The image files in the German Wikipedia contain German Umlaute (ä, ö, ü) in their file names. This cannot be changed, because the articles link to the names with the Umlaute.

When I try to import these images (via the maintenance/importImages.php script), it does not work. I traced the code and figured out why:

When PHP scans the directory for files, it reads the file names as ANSI strings. MediaWiki internally requires that all strings are utf-8. So the Umlaut in the file name is interpreted as part of a (non-existing) unicode character, which breaks the script.
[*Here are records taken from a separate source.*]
/-- Once the sets lie apart, the check for side effects is the first of those left (log 11). -/
theorem dutyBroken_of_setsApart {l : Layout} {s : State} (h : setsApart l s.args) :
    dutyBroken l s =
      if (dstSpans s.args ++ sampleSpans l s.args).any (spanOnSideEffect s.regions) then some .sideEffectMemory
      else if s.posted.any (fun p => spansHold (sampleSpans l s.args) p.1.toNat) then some .hostWriteNotPerformed
      else none := by
  obtain ⟨hsamples, hitself⟩ := h
  simp only [dutyBroken, hsamples, hitself, Bool.false_eq_true, if_false]

/-- Settles O19: with the sets apart, side effects are looked for before posted writes. -/
theorem otherBrokenDutiesRefused : Obligations.OtherBrokenDutiesRefused := by
  intro s l r hi hr hpass hapart
  have hc : argError s.args = none := (argError_none_iff s.args).2 hpass
  refine ⟨fun hside => exec_refused hi hr hpass ?side, fun hnone hposted => exec_refused hi hr hpass ?posted⟩
  case side => rw [dutyBroken_of_setsApart hapart, if_pos ((sets_onSideEffect_iff hc).2 hside)]
  case posted =>
    have hside : ¬ (dstSpans s.args ++ sampleSpans l s.args).any (spanOnSideEffect s.regions) = true := by
      rw [sets_onSideEffect_iff hc]
      rintro ⟨a, ha, hin, hside⟩
      exact Bool.false_ne_true ((hnone a ha hin).symm.trans hside)
    rw [dutyBroken_of_setsApart hapart, if_neg hside, if_pos (List.any_eq_true.2 hposted)]

end Sys2Proof.Machine
end

section
/-! SUPPORT and PROOF. A packed pixel in memory, and the frame of the row operations (R43, R48, R49, R85, R87 to R89). -/

namespace Sys2Proof.Machine

/-- Each byte of a word just written is read back at its address (R49). -/
theorem read_writeWord_at (m : Memory) (d : Int) (v : Word) {k : Nat} (hk : k < 4) :
    (m.writeWord d v).read (addrOf (d + (k : Int))) = byteAt v k := by
  rw [read_eq_byteAt _ _ hk, readWord_writeWord]

/-- Settles O25, by the four bytes of a packed pixel and the frame of a pixel write. -/
theorem pixelStoredLittleEndian : Obligations.PixelStoredLittleEndian := by
  intro m d p
  obtain ⟨hb, hg, hr, ha⟩ := byteAt_wordOf p.b p.g p.r p.a
  rw [← pack_eq_wordOf] at hb hg hr ha
  have hread := fun (k : Nat) (hk : k < 4) => read_writeWord_at m d (pack p) hk
  refine ⟨⟨?_, (hread 1 (by decide)).trans hg, (hread 2 (by decide)).trans hr, (hread 3 (by decide)).trans ha⟩,
    readWord_writeWord m d (pack p), fun a h0 h1 h2 h3 => ?_⟩
  · simpa using (hread 0 (by decide)).trans hb
  · rw [read_writeWord, if_neg h3, if_neg h2, if_neg h1, if_neg h0]

/-- A row operation changes memory alone, and there no byte outside the 4·DW bytes of its row (R48). -/
theorem runRow_frame {pix : Memory → Nat → Except Stop Word} {d : Int} {dw : Nat} {s t : State}
    (h : runRow pix d dw s = .next t) :
    t = { s with mem := t.mem } ∧
      ∀ a, (∀ k : Nat, k < 4 * dw → a ≠ addrOf (d + (k : Int))) → t.mem.read a = s.mem.read a := by
  obtain ⟨m, hm, rfl⟩ := runRow_next h
  exact ⟨rfl, fun a ha => rowLoop_frame dw 0 s.mem m hm a fun k _ hk => ha k (by omega)⟩

/-- Settles O30: each of the three operations runs its pixel function over the row. -/
theorem rowOperationFrame : Obligations.RowOperationFrame := by
  intro s t lv uv vv d dx dw h
  rcases h with hident | hhalf | hgeneral
  · exact runRow_frame (pix := identPixel s.regions lv uv vv) hident
  · exact runRow_frame (pix := halfPixel s.regions lv uv vv) hhalf
  · exact runRow_frame (pix := generalPixel s.regions lv uv vv dx) hgeneral

end Sys2Proof.Machine
end
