-- ==== Sys2Proof/Machine/State.lean ====
section
/-! DEFINITION. The state of one engine as plain data: command registers and input buffers (R21 to R26),
result registers (R27, R28), working registers (R29 to R33), sequencing state (R34), and the model's own
two fields: the open parameter `MAX_LEN` and the host's pending actions. Reset (R39, R270). -/

namespace Sys2Proof.Machine

/-- Whether a command is running (R34, R254). -/
inductive Phase where
  | idle
  | busy
  deriving DecidableEq, Repr

/-- The four byte buffers that the host writes and the engine reads (R50). -/
inductive InBuf where
  | key
  | nonce
  | iv
  | din
  deriving DecidableEq, Repr

/-- The error kinds of R231. -/
inductive ErrKind where
  | invalidKeyLength
  | invalidIvLength
  | invalidNonceLength
  | missingIV
  | missingNonce
  | unsupportedMode
  | decryptionFailed
  | illegalCommand
  deriving DecidableEq, Repr

/-- One write by the host to a command register, or of bytes at an offset of an input buffer
(R21 to R26). -/
inductive HostWrite where
  | cmd (v : BitVec 32)
  | klen (n : BitVec 8)
  | nlen (n : BitVec 8)
  | ivlen (n : BitVec 8)
  | ctr (v : Word)
  | len (n : Nat)
  | bytes (b : InBuf) (off : Nat) (bs : List Byte)
  deriving DecidableEq, Repr

/-- What the host can do to the engine that changes its state (R20): write, issue `START`, assert reset;
and wait until `STATUS.BUSY = 0`, which changes nothing and lets the engine finish first. -/
inductive HostAction where
  | write (w : HostWrite)
  | start
  | wait
  | reset
  deriving DecidableEq, Repr

/-- Why the machine stops with a fault. -/
inductive Fault where
  /-- Raised by `State.hostWrite`: a host write reaches past the extent of the buffer that R51 guarantees.
  Safe: the model stops where an engine with a larger buffer would go on. -/
  | outsideBuffer (b : InBuf)
  deriving DecidableEq, Repr

/-- Why the model gives a step no meaning. -/
inductive Refusal where
  /-- Raised by `exec` for an instruction without a meaning; no arm is left. Safe. -/
  | notModelled (mnemonic : String)
  /-- Raised by `State.reading`: a command that passed validation reads a byte of an input buffer that
  nothing has written since reset (R39, R272, U9: refuse). Safe: the spec gives such a command no meaning. -/
  | unwrittenByte (b : InBuf)
  /-- Raised by `State.hostAct`: the host writes a command register or an input buffer while
  `STATUS.BUSY = 1` (R66, R275, U8: refuse). Safe: the spec does not define what the engine then does. -/
  | writeWhileBusy
  deriving DecidableEq, Repr

/-- One byte buffer: (offset, byte) pairs, offsets strictly rising; an unlisted offset holds no value
(R39, U7, U9). -/
abbrev Memory := List Host.Cell

/-- The working registers, which no host can read or write (R29 to R34, R37). -/
structure Work where
  s : Vector Word 16
  x : Vector Word 16
  ctr : Word
  ks : Vector Byte 64
  v0 : Word
  v1 : Word
  sum : Word
  k : Vector Word 4
  prev : Block
  blk : Block
  i : Nat
  r : Nat
  deriving DecidableEq, Repr

/-- The state of one engine. -/
structure State where
  cmd : BitVec 32
  klen : BitVec 8
  key : Memory
  nlen : BitVec 8
  nonce : Memory
  ivlen : BitVec 8
  iv : Memory
  ctr : Word
  len : Nat
  din : Memory
  status : BitVec 8
  olen : Nat
  dout : Memory
  phase : Phase
  work : Work
  maxLen : Nat
  script : List HostAction
  deriving DecidableEq, Repr

/-- Everything that a host can read: the registers it writes, `STATUS`, `OLEN`, and `DOUT` where it holds
a value (R21, R27, R28, R37, R240). -/
structure HostView where
  cmd : BitVec 32
  klen : BitVec 8
  key : Memory
  nlen : BitVec 8
  nonce : Memory
  ivlen : BitVec 8
  iv : Memory
  ctr : Word
  len : Nat
  din : Memory
  status : BitVec 8
  olen : Nat
  dout : Memory
  deriving DecidableEq, Repr

/-- The working registers after reset. The spec leaves them unspecified and unobservable (R39); zero is
a DESIGN CHOICE (notes/assumptions/1.md). -/
def Work.reset : Work where
  s := Vector.replicate 16 0
  x := Vector.replicate 16 0
  ctr := 0
  ks := Vector.replicate 64 0
  v0 := 0
  v1 := 0
  sum := 0
  k := Vector.replicate 4 0
  prev := Vector.replicate 8 0
  blk := Vector.replicate 8 0
  i := 0
  r := 0

/-- The engine right after reset (R39, R270). `phase`, `status`, `olen` and `dout` are the spec's; the
command registers are zero by DESIGN CHOICE (notes/assumptions/1.md), the input buffers hold no value
(2.md), and the open parameter `MAX_LEN` has the largest value R14 allows (3.md). -/
def State.reset : State where
  cmd := 0
  klen := 0
  key := []
  nlen := 0
  nonce := []
  ivlen := 0
  iv := []
  ctr := 0
  len := 0
  din := []
  status := 0
  olen := 0
  dout := []
  phase := .idle
  work := Work.reset
  maxLen := 2 ^ 38
  script := []

/-- The answer of a step. -/
abbrev StepResult := Host.Outcome State Fault Refusal

end Sys2Proof.Machine
end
If I manually add a call to utf8_encode() into the script, the name is fine then, and is correctly added to the database. But the file actually written to the "images" directory has a broken name - two special characters instead of the umlaut. The reason is that the PHP script sends utf-8 strings to the filesystem functions ("copy", ...), but the operating system expects ANSI strings there. I could manually add a call to utf8_decode() before each file system call, but there are thousands of them!

In short form again: The OS works in ANSI (this cannot easily be changed for windows) and the MediaWiki software inside the PHP Server works in utf-8 (also cannot be changed). Is there a way to automatically encode/decode file name strings everytime they go into/out of the PHP server?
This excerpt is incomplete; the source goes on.